Rencontre avec Jean-François Camilleri

À l’occasion du Festival International du film de Marrakech et des Ateliers de l’Atlas, Jean-François Camilleri, fondateur de Pathé BC Afrique et d’Echo Studio, détaille les défis et enjeux du secteur cinématographique des zones Afrique et Maghreb.

Vous êtes à Marrakech pour le Festival du film et plus particulièrement les ateliers de l’Atlas, pouvez-vous nous en dire plus sur ce rendez-vous ?

Je suis très heureux de faire ce premier entretien pour Boxoffice Pro Maghreb depuis le Festival de Marrakech qui s’est ouvert  vendredi. Aujourd’hui commencent les Ateliers de l’Atlas, rencontres professionnelles qui ne concernent pas uniquement le cinéma du Maroc ou du Maghreb, mais tout le cinéma africain. C’est l’occasion pour des scénaristes et réalisateurs d’échanger avec des professionnels. Ainsi 24 projets, sur 240 reçus, vont être présentés à des producteurs  qui pourront conseiller  les auteurs. En parallèle, il y aura des séances plénières sur la distribution et la coproduction, et des temps conviviaux favorisant les rencontres. Ces Ateliers ont l’avantage de mixer les cultures, les idées et les thèmes, entre professionnels venus de toute l’Afrique et du monde entier. Cela permet de contribuer à l’élan de la production cinématographique de cette région, ce qui est très important :  le public marocain, algérien ou tunisien, va bien évidemment voir les films qui sont consommés dans le monde entier, mais aussi et surtout, des films locaux. Des ateliers comme ceux de l’Atlas, qui s’appuient sur ,une consultation du  public, contribuent à faire des films de qualité. 

Dans le contexte global de l’industrie du cinéma, comment voyez-vous les enjeux et les opportunités en Algérie, au Maroc et en Tunisie pour les années qui viennent ?

On sait que le public, dans ces trois pays particulièrement, aime le cinéma. Il y a toujours eu de grands réalisateurs algériens, tunisiens et marocains, dont les films ont été primés dans les festivals internationaux, à commencer par Cannes. Ce sont des pays où la culture cinématographique est très ancrée. Mais pour que les gens aillent au cinéma, il faut qu’il y ait des cinémas ! Avec la construction qui a repris depuis quatre ou cinq ans, que ce soit de salles uniques, de petits complexes ou de multiplexes, on voit que la fréquentation est repartie à la hausse. Par exemple, les trois multiplexes tunisiens ouverts ces trois dernières années, notamment par Pathé, représentent déjà près d’un million d’entrées. Ce qui est absolument énorme sur un marché qui n’était  que de 500 ou 600 000 entrées, et a donc été multiplié par trois. Au fur et à mesure que les cinémas rouvriront au Maroc, en Algérie et encore en Tunisie, le public reviendra. Il y a un véritable élan, mais c’est aussi un véritable enjeu.
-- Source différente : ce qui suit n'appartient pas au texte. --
-- ==== Sys2Proof/Machine/Dispatch.lean ====
section
/-! DEFINITION. Each command and its meaning. -/

namespace Sys2Proof.Machine

open Sys2Proof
Deux ans après le lancement, quel premier bilan tirez-vous de Pathé BC Afrique, et particulièrement dans la zone Maghreb?
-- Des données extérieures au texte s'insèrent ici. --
-- ==== Sys2Proof/Certificates/Slice0/Obligations.lean ====
section
/-! DEFINITION. The statements about the model, for the provers: one `def Obligations.<Name> : Prop` each, in the order of OBLIGATIONS.json. The
rules that a docstring names are those of spec/; what rests on a choice of the model says so and names its log entry. -/

open Sys2Proof Sys2Proof.Machine

/-- A step takes the command at the front of the queue and is that command's effect on the machine with the queue's rest; on an empty queue the block
idles (log entry 1). -/
def Obligations.StepTakesTheFrontCommand : Prop :=
  (∀ (i : Instr) (s : State), step { s with pending := i :: s.pending } = exec i s) ∧
  (∀ (i : Instr) (l : List Instr) (s : State), s.pending = i :: l → step s = exec i { s with pending := l }) ∧
  (∀ s : State, s.pending = [] → step s = .next s)

/-- From every machine whose memories are in canonical form, a step ends in a next state whose memories are too, with the queue's first command gone.
-/
def Obligations.EveryStepKeepsTheMemories : Prop :=
  ∀ s : State, s.Inv → ∃ t, step s = .next t ∧ t.Inv ∧ t.pending = s.pending.tail

/-- The machine after reset: no command waits, the memories are in canonical form, no cell runs, every transaction number is FREE, every domain, timer
and field port is off, every cell is UNUSED, and the registers named hold the values of their Reset columns. -/
def Obligations.ResetLeavesTheBlockQuiet : Prop :=
  let d := State.reset.dev
  State.reset.pending = [] ∧ State.reset.Inv ∧ (∀ c < 64, d.running c = false ∧ d.role c = 3) ∧ (∀ n < 32, d.txState n = 0) ∧
  (∀ n < 32, d.fg (adCtl n) AdCtl.EN = 0 ∧ d.fg (adCtl n) AdCtl.STALLT = 100 ∧ d.fg (adInc n) AdInc.INC = 0x1000000 ∧ d.fg (adChk n) AdChk.LOSSN = 64) ∧
  (∀ n < 64, d.fg (tmCtl n) TmCtl.RUN = 0 ∧ d.fg (tmPin n) TmPin.TERM = 3) ∧ (∀ p < 32, d.fg (fpStat p) FpStat.STATE = 0 ∧ d.fg (fpCfg p) FpCfg.THR = 0x32 ∧ d.fg (fpFlt p) FpFlt.RTN = 3) ∧
  (∀ n < 16, d.fg (chStat n) ChStat.STATE = 7) ∧ d.fg drWeir DrWeir.WARN = 0x57 ∧ d.fg drBank DrBank.EMAX = 0x32 ∧ d.fg drCostC DrCostC.ESYS = 10000 ∧ d.fg fcStat FcStat.NFLT = 1 ∧
  d.fg fcStat FcStat.FSTATE = 0 ∧ (∀ c < 64, d.rd (clBun c) = 0 ∧ d.fg (clCfg c) ClCfg.DCEN = 1) ∧ (∀ s < 99, d.fg (slIdx s) SlIdx.DRAINED = 1) ∧ d.fg btUadr BtUadr.ADR = 0x100000000

/-- R12, R16, R608: a write that reaches a 36-bit register has the register's own effect on the value that the access codes give, and completes with
an error where the register refuses it or a locked field would change; a register with no effect of its own takes the value. -/
def Obligations.RegisterWritesLand : Prop := ∀ (s : State) (who : Requester) (a : IoAddr) (v : Half), s.reaches who a.toNat = true →
  (regDesc a.toNat).wide = false →
  let x := s.regWrite who a.toNat (s.dev.ioKey who a.toNat) (s.dev.newAt who a.toNat v) (ofHalf v &&& 0xFFFFFFFFF)
  exec (.registerWrite who a v) s = .next (x.2.wrote a.toNat (x.1 || s.dev.lockHit who a.toNat v) x.2.dev) ∧
  (∀ n : Fin 32, a.toNat = fpFlt n.val →
    exec (.registerWrite who a v) s =
      .next (s.wrote a.toNat (s.dev.lockHit who a.toNat v) (s.dev.wr a.toNat (s.dev.newAt who a.toNat v)))) ∧
  (∀ n : Fin 64, a.toNat = tmPin n.val →
    exec (.registerWrite who a v) s =
      .next (s.wrote a.toNat (s.dev.lockHit who a.toNat v) (s.dev.wr a.toNat (s.dev.newAt who a.toNat v))))

/-- R10, R13, R97: the low half of a 72-bit register is read with its high half latched into the requester's HILAT, a high half is answered from a
matching HILAT or from the register, and a read clears the read-to-clear fields; a measured quantity is sampled as the read comes. R98: a high-half
write goes into the requester's holding register in the block and changes nothing else, but for a cell-local register that the level may not write; a
low-half write commits both halves where the held half matches, and the low half alone where it does not. -/
def Obligations.WideRegistersGoByHalves : Prop :=
  (∀ (s : State) (who : Requester) (a : IoAddr) (r : Nat), s.readable who a.toNat r = true →
   let d := s.dev.ioSample r
   let k := d.ioKey who r
   let w := d.ioShown r k
   let h := d.hilatOf who
   ((regDesc r).wide = true → a.toNat = r →
     exec (.lowHalfRead who a) s = .next (s.didRead (loHalf w) ((d.ioTake r k).putHilat who ⟨true, r + 1, hiHalf w⟩))) ∧
   ((regDesc r).wide = true → a.toNat ≠ r → r ≠ 2 →
     exec (.highHalfRead who a) s = .next (
       if h.v = true ∧ h.addr = a.toNat then s.didRead h.data (d.putHilat who { h with v := false }) else s.didRead (hiHalf w) d)) ∧
   ((regDesc r).wide = false →
     exec (.rcRead who a) s = .next (s.didRead (loHalf w) (d.ioTake r k)) ∧
     (r ≠ 6 → r ≠ btUstat → (∀ p : Fin 32, r ≠ fpData p.val) →
       d.ioTake r k = d.wr k (d.rd k &&& ~~~ ((regDesc r).mask (fun c => c == .rc)))))) ∧
  (∀ (s : State) (who : Requester) (a : IoAddr) (r : Nat) (v : Half),
   s.dev.alive = true → s.dev.mayAsk who = true → (s.dev.askIo (s.dev.ioReq who .write a.toNat)).1 = true →
   s.dev.ioReg a.toNat = some r → (regDesc r).wide = true →
   let k := s.dev.holdOf who r
   let barred := r < 0x10000 ∧ s.dev.ioPl who = 0
   let h := Tab.get {} s.dev.holds k
   let done (x : Bool × State) : State := { x.2 with dev := { x.2.dev with resp := ⟨0, x.1⟩ } }
   (a.toNat ≠ r → barred → exec (.highHalfWrite who a v) s = .next (s.onDev { s.dev with resp := ⟨0, true⟩ })) ∧
   (a.toNat ≠ r → ¬ barred → exec (.highHalfWrite who a v) s =
     .next (s.onDev { s.dev with holds := Tab.set {} s.dev.holds k ⟨true, r, v⟩, resp := ⟨0, false⟩ })) ∧
   (a.toNat = r → h.v = true → h.addr = r → exec (.lowHalfWrite who a v) s =
     .next (done ((s.onDev { s.dev with holds := Tab.set {} s.dev.holds k {} }).ioCommit who r (joinHalves h.data v) (BitVec.allOnes 72)))) ∧
   (a.toNat = r → (h.v = false ∨ h.addr ≠ r) → exec (.lowHalfWrite who a v) s = .next (done (s.ioCommit who r (ofHalf v) 0xFFFFFFFFF))))

/-- R12, R16, R42: each field of a register whose fields are apart takes from a write what its access code gives: a writable field the written bits, a
field of a locked register and a read-only field what it held, a W1C field only cleared bits. -/
def Obligations.FieldsFollowTheirAccessCodes : Prop := ∀ (d : Dev) (who : Requester) (r : Nat) (v : Half) (f : Fld),
  who ≠ .loader → f ∈ (regDesc r).fields → f.span.lo ≤ f.span.hi → f.span.hi < 36 →
  (∀ g ∈ (regDesc r).fields, g ≠ f → g.span.lo ≤ g.span.hi ∧ g.span.hi < 72 ∧ (g.span.hi < f.span.lo ∨ f.span.hi < g.span.lo)) →
  (∀ w, d.absentFields r w = []) →
  let old := f.span.get (d.rd (d.ioKey who r))
  let new := f.span.get (d.newAt who r v)
  let put := f.span.get (ofHalf v)
  (f.acc = .rw ∨ f.acc = .tx → new = put) ∧
  (f.acc = .rwl → new = if d.regLocked r then old else put) ∧
  (f.acc = .rwl → d.regLocked r = true → old ≠ put → d.lockHit who r v = true) ∧
  (f.acc = .ro ∨ f.acc = .rc ∨ f.acc = .wo → new = old) ∧
  (f.acc = .w1c → ∀ j, new.testBit j = (old.testBit j && !put.testBit j))

/-- R255, R257: the clock commands make their fault sources active. R62, R24, R104: a port tick runs the pin actions of the last tick's timer events,
the due transactions' writes, the timers that have a unit tick, the PTP clocks, every domain, every channel and every port, and the next control block
copy, in this order, and the tick counter advances. -/
def Obligations.ClockFaultsAssertAndTicksRun : Prop :=
  (∀ s : State, s.dev.alive = true →
   (∀ (k : Fin 6) (u : Fin 16), (k.val < 4 → u.val = 0) → (k.val = 4 → s.dev.furHere u.val = true) → (k.val = 5 → s.dev.ethHere u.val = true) →
     exec (.clockFrequencyFault k u) s =
       .next (s.onDev (({ s.dev with fc := { s.dev.fc with spll := s.dev.fc.spll || k.val == 1 } } : Dev).raiseSrc (152 + k.val) u.val))) ∧
   (∀ (k : Fin 5) (u : Fin 16), (k.val < 3 → u.val = 0) → (k.val = 3 → s.dev.furHere u.val = true) → (k.val = 4 → s.dev.ethHere u.val = true) →
     exec (.pllLockLoss k u) s =
       .next (s.onDev (({ s.dev with fc := { s.dev.fc with spll := s.dev.fc.spll || k.val == 0 } } : Dev).raiseSrc (153 + k.val) u.val))) ∧
   exec .crystalLoss s = .next (s.onDev (({ s.dev with rider := { s.dev.rider with xtal := true } } : Dev).raiseSrc 152 0))) ∧
  (∀ (s : State) (ts : List (Fin 64)) (a b : Nat), s.dev.alive = true →
   let run (l : List Nat) : Dev :=
     let d0 := s.dev.liveTimers.foldl (fun d n => d.pinAction n) s.dev
     let d1 := l.foldl (fun d n => (d.unitTick n).timerZero n) d0.applyTick
     let d2 := ((d1.ptpTicks 0 a).ptpTicks 1 b).ptpFollow
     let d3 := d2.endStalled d2.tickDomains
     let d4 := (d3.chFlow.portsTickEnd.chInterlocks.applyEnd).endTimers.chTickEnd
     { d4.controlStep with tick := d4.tick + 1 }
   exec (.domainPortTick a b) s = .next (s.onDev (run [])) ∧ exec (.applyPortTick ts a b) s = .next (s.onDev (run (ts.map Fin.val))))

/-- R44-R50, R53, R62, R116: what reaches an angle domain from its terminals, and its faults. `n` is an enabled domain with its registers and its
state `w`. -/
def Obligations.DomainsTakeEdgesAndFaults : Prop := ∀ s : State, s.dev.alive = true →
  (∀ (p : Fin 32) (t : Fin 3) (l : Bool) (sub : Fin 5), s.dev.portHere p.val = true →
    s.dev.levelAt p.val t.val ≠ l →
    let acc := 5 * s.dev.tick + 1 + sub.val
    let d0 := s.dev.putPort p.val { s.dev.port p.val with back := (s.dev.port p.val).back.filter (fun b => decide (b.1 ≠ t.val)) }
    let d := d0.fp (fpIn p.val) FpIn.LVL (setBit (s.dev.fg (fpIn p.val) FpIn.LVL) t.val l)
    exec (.conditionedLevelChange p t l sub) s =
      .next (s.onDev { d with edges := d.edges ++ [⟨p.val, t.val, l, acc - s.dev.fg (fpCfg p.val) FpCfg.FILT, acc⟩] })) ∧
  (∀ n : Fin 32, let w := s.dev.loadDom n.val
    (w.en = true → w.type = 1 → w.lossn ≤ w.st.run → w.frozen = false →
      let d := ((s.dev.storeDom n.val ((((w.setStat (if w.st.lastCh = 0 then AdStat.CHLB else AdStat.CHLA) 1).setStat AdStat.STALL 1).cause
        causeSTALL).cause causeCHL)).relevel (32 + n.val)).raiseSrc (64 + n.val) n.val
      exec (.channelLoss n) s = .next (s.onDev ((d.channelsUnder n.val).foldl (fun d k => d.chRetire k none) d))) ∧
    (w.en = true → w.type = 1 → AdChk.ERRLIM.get w.chk < AdErr.WERR.get w.err → (s.dev.srcLevel (96 + n.val)).testBit n.val = false →
      let d := ((s.dev.storeDom n.val (w.cause causeINTEG)).relevel (32 + n.val)).raiseSrc (96 + n.val) n.val
      exec (.integrityFault n) s = .next (s.onDev ((d.channelsUnder n.val).foldl (fun d k => d.chSafe k false) d))) ∧
    (w.window ≤ w.st.wEdges →
      exec (.errorWindowEnd n) s =
        .next (s.onDev (s.dev.storeDom n.val { w with err := AdErr.WERR.put w.err 0, st := { w.st with wEdges := 0 } }))) ∧
    (w.en = true → 1 ≤ w.type → w.type ≤ 4 → w.stallTicks ≤ s.dev.now - w.st.tLast → w.stalled = false →
      let v := ((w.setStat AdStat.STALL 1).setStat AdStat.RATEV 0).cause causeSTALL
      let d := s.dev.storeDom n.val { v with rate := 0, st := { v.st with ring := [] } }
      exec (.stall n) s = .next (s.onDev ((((List.range 8).foldl (fun d k => d.earlyCheck n.val k) d).relevel (32 + n.val)).autoEnd n.val))))

/-- R56, R62, R73, R81: the writes that enable, disable and command a domain. -/
def Obligations.DomainWritesAct : Prop := ∀ (s : State) (who : Requester) (n : Fin 32) (val : Half),
  (s.reaches who (adCtl n.val) = true →
    let r := adCtl n.val
    (s.dev.ff r AdCtl.EN = false → ¬(s.dev.fg (adSrc n.val) AdSrc.TYPE = 8 ∧ s.dev.fg (adSrc (s.dev.fg (adSrc n.val) AdSrc.DSRC)) AdSrc.TYPE = 8) →
      exec (.domainEnable who n val) s =
        .next (s.wrote r false ((s.dev.wr r (AdCtl.EN.put (s.dev.newAt who r (withField AdCtl.EN 1 val)) 0)).enableDomain n.val))) ∧
    (s.dev.ff r AdCtl.EN = true →
      exec (.domainDisable who n val) s =
        .next (s.wrote r false ((s.dev.wr r (AdCtl.EN.put (s.dev.newAt who r (withField AdCtl.EN 0 val)) 1)).disableDomain n.val)))) ∧
  (s.reaches who (adCmd n.val) = true → s.dev.ff (adCtl n.val) AdCtl.EN = true →
    exec (.zero who n) s = .next (s.wrote (adCmd n.val) false (s.dev.putDom n.val { s.dev.dom n.val with zero := true })) ∧
    exec (.clrrev who n) s = .next (s.wrote (adCmd n.val) false (s.dev.putDom n.val { s.dev.dom n.val with clrrev := true })) ∧
    exec (.snap who n) s = .next (s.wrote (adCmd n.val) false (s.dev.putDom n.val { s.dev.dom n.val with snap := true })))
Un bilan très positif. L’idée derrière Pathé BC Afrique est simple : pour accompagner l’ouverture de ces cinémas et la volonté du public de retourner en salles, il faut une distribution précise, du marketing, des relations presse, des partenariats ainsi qu’une présence sur les réseaux sociaux. Cela demande beaucoup de travail. Alors que 150 ou 200 films sortent par an dans la région, il y a peu de structures de distribution. Pathé BC Afrique distribue les films Universal, Pathé et nous collaborons aussi avec Warner, Gaumont, Wild Bunch. L’idée étant de travailler à la fois sur la transparence des résultats et des campagnes pour les producteurs et les distributeurs qui nous confient leurs films, mais aussi de développer des outils,  peu présents ici, pour que le public ait la connaissance des films qui sortent et ait envie d’aller les voir. Depuis que nous avons lancé Pathé BC Afrique il y a deux ans nos résultats sont très bons : la fréquentation en Tunisie et au Maroc représente une entrée sur deux réalisée sur le continent. C’est absolument énorme. En Algérie, c’est un peu différent puisque le nombre de cinémas est moins important. Un nouveau multiplexe a ouvert à Oran et un autre bientôt à Alger, mais nous sommes encore loin des résultats du Maroc et de la Tunisie, même si on constate une progression. 

Nous avons un bureau à Paris et un à Tunis, avec trois collaborateurs dans chacun, sous la direction de Benjamin Reyntjes. Nous menons la réflexion pour ouvrir progressivement des bureaux dans les différents pays qui comptent au Maghreb… puis, évidemment, en Afrique subsaharienne.